Here lies the problem. The programmer of SubSystem2.fn uses a super.() call. Because the programmer is overriding System1’s fn, and in this case, knows the inner implementation of it. Writing SubSystem2.fn takes advantage of knowing the implementation, not just the contract for “fn”.
The problem didn’t happen until there was a major revision of System1. Even then, it didn’t become catastrophic until the data in the system changed and it started getting called more often.
Lesson:
It’s a very bad idea to rely on the implementation of a method that you call. In Use Case 1, the names of the functions were “a”, “b”, and “d”. In Use Case 2, the functions are called “fn”, “fn”, and “private tailRecOptimizedFn”.

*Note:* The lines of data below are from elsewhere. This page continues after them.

-- ==== Sys2Proof/Laws/Codec.lean ====
section
/-!
SUPPORT. The fields of an assembled word (30_encoding.md R51): what the decoder's field readers give on each of the encoder's formats.
-/

namespace Sys2Proof

@[simp] theorem Cond.ofBits_bits (c : Cond) : Cond.ofBits c.bits = c := by cases c <;> rfl

@[simp] theorem Cond.bits_ofBits (b : BitVec 4) : (Cond.ofBits b).bits = b := by
  revert b; decide

@[simp] theorem Reg.toFin_bits (r : Reg) : (Reg.bits r).toFin = r := rfl

/-- Reading above the low part of a concatenation. -/
theorem extract_append_high {m n k l : Nat} (x : BitVec m) (y : BitVec n) (h : n ≤ l) :
    (x ++ y).extractLsb' l k = x.extractLsb' (l - n) k := by
  apply BitVec.eq_of_getLsbD_eq
  intro i hi
  simp [BitVec.getLsbD_append, hi, show ¬ l + i < n by omega, show l + i - n = l - n + i by omega]

/-- Reading inside the low part of a concatenation. -/
theorem extract_append_low {m n k l : Nat} (x : BitVec m) (y : BitVec n) (h : l + k ≤ n) :
    (x ++ y).extractLsb' l k = y.extractLsb' l k := by
  apply BitVec.eq_of_getLsbD_eq
  intro i hi
  simp [BitVec.getLsbD_append, hi, show l + i < n by omega]

/-- Reading a whole value. -/
theorem extract_whole {n : Nat} (x : BitVec n) : x.extractLsb' 0 n = x := by
  apply BitVec.eq_of_getLsbD_eq
  intro i hi
  simp [hi]

section
variable (c : Cond) (g p h k a b d : BitVec 4)

@[simp] theorem cond_asmDefault : condField (asmDefault c g p h k a b d) = c.bits := by
  unfold condField nibble asmDefault
  rw [extract_append_high _ d (by omega), extract_append_high _ b (by omega), extract_append_high _ a (by omega),
    extract_append_high _ k (by omega), extract_append_high _ h (by omega), extract_append_high _ p (by omega),
    extract_append_high _ g (by omega)]
  exact extract_whole _
@[simp] theorem group_asmDefault : groupField (asmDefault c g p h k a b d) = g := by
  unfold groupField nibble asmDefault
  rw [extract_append_high _ d (by omega), extract_append_high _ b (by omega), extract_append_high _ a (by omega),
    extract_append_high _ k (by omega), extract_append_high _ h (by omega), extract_append_high _ p (by omega),
    extract_append_low _ g (by omega)]
  exact extract_whole _
@[simp] theorem opcode_asmDefault : opcodeField (asmDefault c g p h k a b d) = p := by
  unfold opcodeField nibble asmDefault
  rw [extract_append_high _ d (by omega), extract_append_high _ b (by omega), extract_append_high _ a (by omega),
    extract_append_high _ k (by omega), extract_append_high _ h (by omega), extract_append_low _ p (by omega)]
  exact extract_whole _
@[simp] theorem nibble16_asmDefault : nibble (asmDefault c g p h k a b d) 16 = h := by
  unfold nibble asmDefault
  rw [extract_append_high _ d (by omega), extract_append_high _ b (by omega), extract_append_high _ a (by omega),
    extract_append_high _ k (by omega), extract_append_low _ h (by omega)]
  exact extract_whole _
@[simp] theorem nibble12_asmDefault : nibble (asmDefault c g p h k a b d) 12 = k := by
  unfold nibble asmDefault
  rw [extract_append_high _ d (by omega), extract_append_high _ b (by omega), extract_append_high _ a (by omega),
    extract_append_low _ k (by omega)]
  exact extract_whole _
@[simp] theorem nibble8_asmDefault : nibble (asmDefault c g p h k a b d) 8 = a := by
  unfold nibble asmDefault
  rw [extract_append_high _ d (by omega), extract_append_high _ b (by omega), extract_append_low _ a (by omega)]
  exact extract_whole _
@[simp] theorem nibble4_asmDefault : nibble (asmDefault c g p h k a b d) 4 = b := by
  unfold nibble asmDefault
  rw [extract_append_high _ d (by omega), extract_append_low _ b (by omega)]
  exact extract_whole _
@[simp] theorem nibble0_asmDefault : nibble (asmDefault c g p h k a b d) 0 = d := by
  unfold nibble asmDefault
  rw [extract_append_low _ d (by omega)]
  exact extract_whole _
end

/-- A bit of the Config cell is a bit of the cell (R56). -/
theorem bitAt_config (w : Word) (i : Nat) (h : i < 4) : bitAt w (12 + i) = (nibble w 12).getLsbD i := by
  simp [bitAt, nibble, h]

/-- The don't-care bits are the upper bits of the Config cell (R67). -/
theorem x3_of_nibble (w : Word) : x3Field w = (nibble w 12).extractLsb' 1 3 := by
  apply BitVec.eq_of_getLsbD_eq
  intro i hi
  simp [x3Field, nibble, hi, show 1 + i < 4 by omega, show 12 + (1 + i) = 13 + i by omega]

/-- `imm8` is the two low cells (R59). -/
theorem imm8_of_nibbles (w : Word) : imm8Field w = nibble w 4 ++ nibble w 0 := by
  apply BitVec.eq_of_getLsbD_eq
  intro i hi
  simp only [imm8Field, nibble, BitVec.getLsbD_append, BitVec.getLsbD_extractLsb']
  by_cases h : i < 4
  · simp [h, hi]
  · simp [h, hi, show i - 4 < 4 by omega, show 4 + (i - 4) = i by omega]

@[simp] theorem config_bit3 (x y z t : Bool) : (config x y z t).getLsbD 3 = x := by revert x y z t; decide
@[simp] theorem config_bit2 (x y z t : Bool) : (config x y z t).getLsbD 2 = y := by revert x y z t; decide
@[simp] theorem config_bit1 (x y z t : Bool) : (config x y z t).getLsbD 1 = z := by revert x y z t; decide
@[simp] theorem config_bit0 (x y z t : Bool) : (config x y z t).getLsbD 0 = t := by revert x y z t; decide
@[simp] theorem configX_high (x : BitVec 3) (b : Bool) : (configX x b).extractLsb' 1 3 = x := by revert x b; decide
@[simp] theorem configX_bit0 (x : BitVec 3) (b : Bool) : (configX x b).getLsbD 0 = b := by revert x b; decide

section
variable (c : Cond) (p : BitVec 4) (d : Reg) (n : BitVec 16) (g : BitVec 4) (v : BitVec 24)

@[simp] theorem cond_asmImm : condField (asmImm c p d n) = c.bits := by
  unfold condField nibble asmImm
  rw [extract_append_high _ n (by omega), extract_append_high _ d.bits (by omega), extract_append_high _ p (by omega),
    extract_append_high _ 7#4 (by omega)]
  exact extract_whole _
@[simp] theorem group_asmImm : groupField (asmImm c p d n) = 7#4 := by
  unfold groupField nibble asmImm
  rw [extract_append_high _ n (by omega), extract_append_high _ d.bits (by omega), extract_append_high _ p (by omega),
    extract_append_low _ 7#4 (by omega)]
  exact extract_whole _
@[simp] theorem opcode_asmImm : opcodeField (asmImm c p d n) = p := by
  unfold opcodeField nibble asmImm
  rw [extract_append_high _ n (by omega), extract_append_high _ d.bits (by omega), extract_append_low _ p (by omega)]
  exact extract_whole _
@[simp] theorem nibble16_asmImm : nibble (asmImm c p d n) 16 = d.bits := by
  unfold nibble asmImm
  rw [extract_append_high _ n (by omega), extract_append_low _ d.bits (by omega)]
  exact extract_whole _
@[simp] theorem imm16_asmImm : imm16Field (asmImm c p d n) = n := by
  unfold imm16Field asmImm
  rw [extract_append_low _ n (by omega)]
  exact extract_whole _
@[simp] theorem cond_asmBranch : condField (asmBranch c g v) = c.bits := by
  unfold condField nibble asmBranch
  rw [extract_append_high _ v (by omega), extract_append_high _ g (by omega)]
  exact extract_whole _
@[simp] theorem group_asmBranch : groupField (asmBranch c g v) = g := by
  unfold groupField nibble asmBranch
  rw [extract_append_high _ v (by omega), extract_append_low _ g (by omega)]
  exact extract_whole _
@[simp] theorem off24_asmBranch : off24Field (asmBranch c g v) = v := by
  unfold off24Field asmBranch
  rw [extract_append_low _ v (by omega)]
  exact extract_whole _
end

@[simp] theorem cond_asmSingle (c : Cond) (g p : BitVec 4) (a : Single) : condField (asmSingle c g p a) = c.bits := by
  unfold asmSingle; split <;> simp
@[simp] theorem group_asmSingle (c : Cond) (g p : BitVec 4) (a : Single) : groupField (asmSingle c g p a) = g := by
  unfold asmSingle; split <;> simp
@[simp] theorem opcode_asmSingle (c : Cond) (g p : BitVec 4) (a : Single) : opcodeField (asmSingle c g p a) = p := by
  unfold asmSingle; split <;> simp
@[simp] theorem cond_asmMulti (c : Cond) (g : BitVec 4) (m : Multi) : condField (asmMulti c g m) = c.bits := by
  simp [asmMulti]
@[simp] theorem cond_asmRegBranch (c : Cond) (p : BitVec 4) (x : BitVec 3) (a : Reg) (o : Option Reg) :
    condField (asmRegBranch c p x a o) = c.bits := by
  unfold asmRegBranch; split <;> simp

/-! ### The condition code of an assembled word -/

theorem condOf_asmDefault (c : Cond) (g p h k a b d : BitVec 4) : condOf (asmDefault c g p h k a b d) = c := by simp [condOf]
theorem condOf_asmImm (c : Cond) (p : BitVec 4) (d : Reg) (n : BitVec 16) : condOf (asmImm c p d n) = c := by simp [condOf]
theorem condOf_asmBranch (c : Cond) (g : BitVec 4) (v : BitVec 24) : condOf (asmBranch c g v) = c := by simp [condOf]
theorem condOf_asmSingle (c : Cond) (g p : BitVec 4) (a : Single) : condOf (asmSingle c g p a) = c := by simp [condOf]
theorem condOf_asmMulti (c : Cond) (g : BitVec 4) (m : Multi) : condOf (asmMulti c g m) = c := by simp [condOf]
theorem condOf_asmRegBranch (c : Cond) (p : BitVec 4) (x : BitVec 3) (a : Reg) (o : Option Reg) :
    condOf (asmRegBranch c p x a o) = c := by simp [condOf]

end Sys2Proof
end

Use Case 1 likely would never happen. The problem happened in Use Case 2 because the author of SubSystem2 overrode “fn” and used “super”. That likely was the reason the author of SS2 felt entitled to rely on the implementation of its superclass.
Conclusion:
Tail recursion stack optimization is little different than an algorithm optimization. One optimizes for call stack depth, the other for cpu cycles. Scala 2.18 isn’t doing anyone any favors by refusing to stack optimize tail recursion. The bug could have happened if regardless of the “final” status of the functions. All functions “a”, “b”, “c” could be static and the same bug would exist. There is nothing special (sic) about non-final methods. Every method can be optimized for cpu or stack by programmers. Having the scala compiler implement a standard optimization technique is a good thing. Not performing the optimization isn’t a bad thing, it just causes runtime overhead. The compiler is free to optimize (or not) stack usage for a final method. The compiler has code that essentially reads “if final then optimize else raise an error.” There is no reason for the conditional logic. The compiler should stack optimize a method’s tail recursion regardless if it is final or not.